The invention discloses a system anomaly detection method based on context sensing, which is used for constructing an anomaly detection model by combining a long-term and short-term memory neural network to realize the detection of system anomaly behaviors. The method comprises the steps of obtaining context information of system calling from system stack information during system operation, constructing a context information list, intercepting a system behavior sequence with a fixed length in training data, performing state compression by using word embedding vectors, and building an anomaly detection model by using a long-short term memory neural network, wherein the detection of the system anomaly calling sequence can be realized after the anomaly detection model is trained. The invention also controls the false alarm rate by adjusting the parameters, and adjusts the parameters by collecting the detection result of false alarm and updating the online model to optimize the model, thereby realizing the high-efficiency and accurate system abnormity detection.

Description

System anomaly detection method based on context sensing
Technical Field
The invention belongs to the field of system anomaly detection, and particularly relates to a system anomaly detection method based on context sensing.
Background
System anomaly detection techniques may identify states, events, or other variables in the system that do not match expectations. The system anomaly detection technology has the advantages that unknown attacks and anomalies can be actively defended without depending on attack signatures, however, as the system scale and the complexity of application programs increase, the system and the application will encounter more and more bugs and defects, and the attacks launched by the bugs and defects become more and more complex. This makes anomaly detection techniques more difficult and many conventional anomaly feature-based detection methods are no longer effective. In response to the problem, many researches propose that the characteristics of the system in normal operation are used for anomaly detection, but not the characteristics of the system in attack, so as to accurately model the normal behavior of the system, and therefore, the potential anomaly behavior is detected through the current behavior mode. The prior art establishes a system normal behavior model which is mainly divided into two categories: deterministic models and probabilistic models. The idea of the deterministic model is to record all normal behaviors that the system has ever appeared, and to mark an abnormal behavior if an unknown behavior is found in the detection. The deterministic model cannot distinguish the anomalies in the probability of behavior occurrence, so that the high false alarm rate and the low detection rate are achieved. On the contrary, the probability model mainly calculates the probability of occurrence of various current behaviors through historical data, and if the occurrence probability is lower than the threshold of the confidence interval, the probability model is judged to be abnormal. The following patents provide reference to a system anomaly detection method:
document 1. a distributed system abnormality detection method (201110093278.4)

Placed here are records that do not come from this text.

-- ==== Sys2Proof/Laws/State.lean ====
section
/-! SUPPORT. The small lemmas of the state's updates: for each update and each field what the field is afterwards, so that no proof
unfolds an update. First those true by unfolding alone, then those of the updates that branch, then the reads of one port. -/

namespace Sys2Proof.Machine

variable (s : State) (p r : PortId)


/-! One port's record -/

@[simp] theorem State.setPort_cond (q : Port) : (s.setPort p q).cond = s.cond := rfl
@[simp] theorem State.setPort_pins (q : Port) : (s.setPort p q).pins = s.pins := rfl
@[simp] theorem State.setPort_straps (q : Port) : (s.setPort p q).straps = s.straps := rfl
@[simp] theorem State.setPort_sup (q : Port) : (s.setPort p q).sup = s.sup := rfl
@[simp] theorem State.setPort_cac (q : Port) : (s.setPort p q).cac = s.cac := rfl
@[simp] theorem State.setPort_ports (q : Port) : (s.setPort p q).ports = s.ports.set p.val q := rfl
@[simp] theorem State.setPort_wakes (q : Port) : (s.setPort p q).wakes = s.wakes := rfl
@[simp] theorem State.setPort_fga (q : Port) : (s.setPort p q).fga = s.fga := rfl
@[simp] theorem State.setPort_pdi (q : Port) : (s.setPort p q).pdi = s.pdi := rfl
@[simp] theorem State.setPort_nvs (q : Port) : (s.setPort p q).nvs = s.nvs := rfl
@[simp] theorem State.setPort_hlk (q : Port) : (s.setPort p q).hlk = s.hlk := rfl
@[simp] theorem State.setPort_freeUses (q : Port) : (s.setPort p q).freeUses = s.freeUses := rfl
@[simp] theorem State.setPort_pending (q : Port) : (s.setPort p q).pending = s.pending := rfl

/-! One port's record changed -/

@[simp] theorem State.modPort_cond (f : Port → Port) : (s.modPort p f).cond = s.cond := rfl
@[simp] theorem State.modPort_pins (f : Port → Port) : (s.modPort p f).pins = s.pins := rfl
@[simp] theorem State.modPort_straps (f : Port → Port) : (s.modPort p f).straps = s.straps := rfl
@[simp] theorem State.modPort_sup (f : Port → Port) : (s.modPort p f).sup = s.sup := rfl
@[simp] theorem State.modPort_cac (f : Port → Port) : (s.modPort p f).cac = s.cac := rfl
@[simp] theorem State.modPort_ports (f : Port → Port) : (s.modPort p f).ports = s.ports.set p.val (f (s.port p)) := rfl
@[simp] theorem State.modPort_wakes (f : Port → Port) : (s.modPort p f).wakes = s.wakes := rfl
@[simp] theorem State.modPort_fga (f : Port → Port) : (s.modPort p f).fga = s.fga := rfl
@[simp] theorem State.modPort_pdi (f : Port → Port) : (s.modPort p f).pdi = s.pdi := rfl
@[simp] theorem State.modPort_nvs (f : Port → Port) : (s.modPort p f).nvs = s.nvs := rfl
@[simp] theorem State.modPort_hlk (f : Port → Port) : (s.modPort p f).hlk = s.hlk := rfl
@[simp] theorem State.modPort_freeUses (f : Port → Port) : (s.modPort p f).freeUses = s.freeUses := rfl
@[simp] theorem State.modPort_pending (f : Port → Port) : (s.modPort p f).pending = s.pending := rfl

/-! Every port's record -/

@[simp] theorem State.mapPorts_cond (f : PortId → Port → Port) : (s.mapPorts f).cond = s.cond := by simp only [State.mapPorts]
@[simp] theorem State.mapPorts_pins (f : PortId → Port → Port) : (s.mapPorts f).pins = s.pins := by simp only [State.mapPorts]
@[simp] theorem State.mapPorts_straps (f : PortId → Port → Port) : (s.mapPorts f).straps =
    s.straps := by simp only [State.mapPorts]
@[simp] theorem State.mapPorts_sup (f : PortId → Port → Port) : (s.mapPorts f).sup = s.sup := by simp only [State.mapPorts]
@[simp] theorem State.mapPorts_cac (f : PortId → Port → Port) : (s.mapPorts f).cac = s.cac := by simp only [State.mapPorts]
@[simp] theorem State.mapPorts_ports (f : PortId → Port → Port) : (s.mapPorts f).ports =
    Vector.ofFn fun p => f p (s.port p) := by simp only [State.mapPorts]
@[simp] theorem State.mapPorts_wakes (f : PortId → Port → Port) : (s.mapPorts f).wakes = s.wakes := by simp only [State.mapPorts]
@[simp] theorem State.mapPorts_fga (f : PortId → Port → Port) : (s.mapPorts f).fga = s.fga := by simp only [State.mapPorts]
@[simp] theorem State.mapPorts_pdi (f : PortId → Port → Port) : (s.mapPorts f).pdi = s.pdi := by simp only [State.mapPorts]
@[simp] theorem State.mapPorts_nvs (f : PortId → Port → Port) : (s.mapPorts f).nvs = s.nvs := by simp only [State.mapPorts]
@[simp] theorem State.mapPorts_hlk (f : PortId → Port → Port) : (s.mapPorts f).hlk = s.hlk := by simp only [State.mapPorts]
@[simp] theorem State.mapPorts_freeUses (f : PortId → Port → Port) : (s.mapPorts f).freeUses =
    s.freeUses := by simp only [State.mapPorts]
@[simp] theorem State.mapPorts_pending (f : PortId → Port → Port) : (s.mapPorts f).pending =
    s.pending := by simp only [State.mapPorts]

/-! A port's state -/

@[simp] theorem State.enter_cond (st : PortState) : (s.enter p st).cond = s.cond := rfl
@[simp] theorem State.enter_pins (st : PortState) : (s.enter p st).pins = s.pins := rfl
@[simp] theorem State.enter_straps (st : PortState) : (s.enter p st).straps = s.straps := rfl
@[simp] theorem State.enter_sup (st : PortState) : (s.enter p st).sup = s.sup := rfl
@[simp] theorem State.enter_cac (st : PortState) : (s.enter p st).cac = s.cac := rfl
@[simp] theorem State.enter_ports (st : PortState) : (s.enter p st).ports = s.ports.set p.val ((s.port p).enter st) := rfl
@[simp] theorem State.enter_wakes (st : PortState) : (s.enter p st).wakes = s.wakes := rfl
@[simp] theorem State.enter_fga (st : PortState) : (s.enter p st).fga = s.fga := rfl
@[simp] theorem State.enter_pdi (st : PortState) : (s.enter p st).pdi = s.pdi := rfl
@[simp] theorem State.enter_nvs (st : PortState) : (s.enter p st).nvs = s.nvs := rfl
@[simp] theorem State.enter_hlk (st : PortState) : (s.enter p st).hlk = s.hlk := rfl
@[simp] theorem State.enter_freeUses (st : PortState) : (s.enter p st).freeUses = s.freeUses := rfl
@[simp] theorem State.enter_pending (st : PortState) : (s.enter p st).pending = s.pending := rfl

/-! A sending asked for -/

@[simp] theorem State.ask_cond (x : Sending) : (s.ask p x).cond = s.cond := rfl
@[simp] theorem State.ask_pins (x : Sending) : (s.ask p x).pins = s.pins := rfl
@[simp] theorem State.ask_straps (x : Sending) : (s.ask p x).straps = s.straps := rfl
@[simp] theorem State.ask_sup (x : Sending) : (s.ask p x).sup = s.sup := rfl
@[simp] theorem State.ask_cac (x : Sending) : (s.ask p x).cac = s.cac := rfl
@[simp] theorem State.ask_ports (x : Sending) : (s.ask p x).ports = s.ports.set p.val ((s.port p).ask x) := rfl
@[simp] theorem State.ask_wakes (x : Sending) : (s.ask p x).wakes = s.wakes := rfl
@[simp] theorem State.ask_fga (x : Sending) : (s.ask p x).fga = s.fga := rfl
@[simp] theorem State.ask_pdi (x : Sending) : (s.ask p x).pdi = s.pdi := rfl
@[simp] theorem State.ask_nvs (x : Sending) : (s.ask p x).nvs = s.nvs := rfl
@[simp] theorem State.ask_hlk (x : Sending) : (s.ask p x).hlk = s.hlk := rfl
@[simp] theorem State.ask_freeUses (x : Sending) : (s.ask p x).freeUses = s.freeUses := rfl
@[simp] theorem State.ask_pending (x : Sending) : (s.ask p x).pending = s.pending := rfl

/-! An event raised -/

@[simp] theorem State.raise_cond (k : PlainEvent) : (s.raise k).cond = s.cond := rfl
@[simp] theorem State.raise_pins (k : PlainEvent) : (s.raise k).pins = s.pins := rfl
@[simp] theorem State.raise_straps (k : PlainEvent) : (s.raise k).straps = s.straps := rfl
@[simp] theorem State.raise_sup (k : PlainEvent) : (s.raise k).sup = s.sup := rfl
@[simp] theorem State.raise_cac (k : PlainEvent) : (s.raise k).cac = s.cac := rfl
@[simp] theorem State.raise_ports (k : PlainEvent) : (s.raise k).ports = s.ports := rfl
@[simp] theorem State.raise_wakes (k : PlainEvent) : (s.raise k).wakes = s.wakes := rfl
@[simp] theorem State.raise_fga (k : PlainEvent) : (s.raise k).fga = s.fga := rfl
@[simp] theorem State.raise_pdi (k : PlainEvent) : (s.raise k).pdi = s.pdi := rfl
@[simp] theorem State.raise_nvs (k : PlainEvent) : (s.raise k).nvs = s.nvs := rfl
@[simp] theorem State.raise_hlk (k : PlainEvent) : (s.raise k).hlk =
    { s.hlk with flags := s.hlk.flags ||| kindBit k.priority } := rfl
@[simp] theorem State.raise_freeUses (k : PlainEvent) : (s.raise k).freeUses = s.freeUses := rfl
@[simp] theorem State.raise_pending (k : PlainEvent) : (s.raise k).pending = s.pending := rfl

/-! A port event raised -/

@[simp] theorem State.raisePort_cond (k : PortEvent) : (s.raisePort k p).cond = s.cond := rfl
@[simp] theorem State.raisePort_pins (k : PortEvent) : (s.raisePort k p).pins = s.pins := rfl
@[simp] theorem State.raisePort_straps (k : PortEvent) : (s.raisePort k p).straps = s.straps := rfl
@[simp] theorem State.raisePort_sup (k : PortEvent) : (s.raisePort k p).sup = s.sup := rfl
@[simp] theorem State.raisePort_cac (k : PortEvent) : (s.raisePort k p).cac = s.cac := rfl
@[simp] theorem State.raisePort_ports (k : PortEvent) : (s.raisePort k p).ports = s.ports := rfl
@[simp] theorem State.raisePort_wakes (k : PortEvent) : (s.raisePort k p).wakes = s.wakes := rfl
@[simp] theorem State.raisePort_fga (k : PortEvent) : (s.raisePort k p).fga = s.fga := rfl
@[simp] theorem State.raisePort_pdi (k : PortEvent) : (s.raisePort k p).pdi = s.pdi := rfl
@[simp] theorem State.raisePort_nvs (k : PortEvent) : (s.raisePort k p).nvs = s.nvs := rfl
@[simp] theorem State.raisePort_hlk (k : PortEvent) : (s.raisePort k p).hlk =
    { s.hlk with
      flags := s.hlk.flags ||| kindBit k.priority
      masks := setMask s.hlk.masks k (maskOf s.hlk.masks k ||| portBit p) } := rfl
@[simp] theorem State.raisePort_freeUses (k : PortEvent) : (s.raisePort k p).freeUses = s.freeUses := rfl
@[simp] theorem State.raisePort_pending (k : PortEvent) : (s.raisePort k p).pending = s.pending := rfl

Document 2. anomaly detection system based on neural network in cloud computing (201210559741.4)
Document 3. a method and system for daily flow anomaly detection (201710607485.4)
Document 1 determines a historical relevance degree of a measure attribute according to historical information, generates a measure attribute relationship network division model, performs relevance degree calculation on newly acquired data, updates the network model, and judges whether an abnormality occurs according to a division result. The method has the problems that only the single aspect of similarity is considered, the model features are insufficient, and the provided information is compared one side.
Document 2 collects logs on the monitoring host, defines the type of an abnormal event according to a certain neural network algorithm, updates the agent rule base, and generates a response when meeting the defined abnormal characteristics. The problem with this approach is that the training scale is large.
Document 3 performs anomaly detection on a log stream by using a detection model, extracts data features from static statistical data, inputs the features into an initial model, trains the model, acquires the log stream, and updates data. The problem is that only static statistical data features are extracted, and context information is not considered.
The above documents all have the problem that the context information is not well utilized, and various attacks of normal codes of the multiplexing system cannot be detected. In general, the current related anomaly detection work lacks context information, which results in insufficient data characteristics adopted by the current work and a bottleneck of improving detection performance. Therefore, the context data is urgently needed to be added into an abnormality detection model for research.
Disclosure of Invention
The invention aims to provide a system abnormity detection method based on context sensing, which can learn and update parameters in real time and solve the problem that a model cannot be updated in real time.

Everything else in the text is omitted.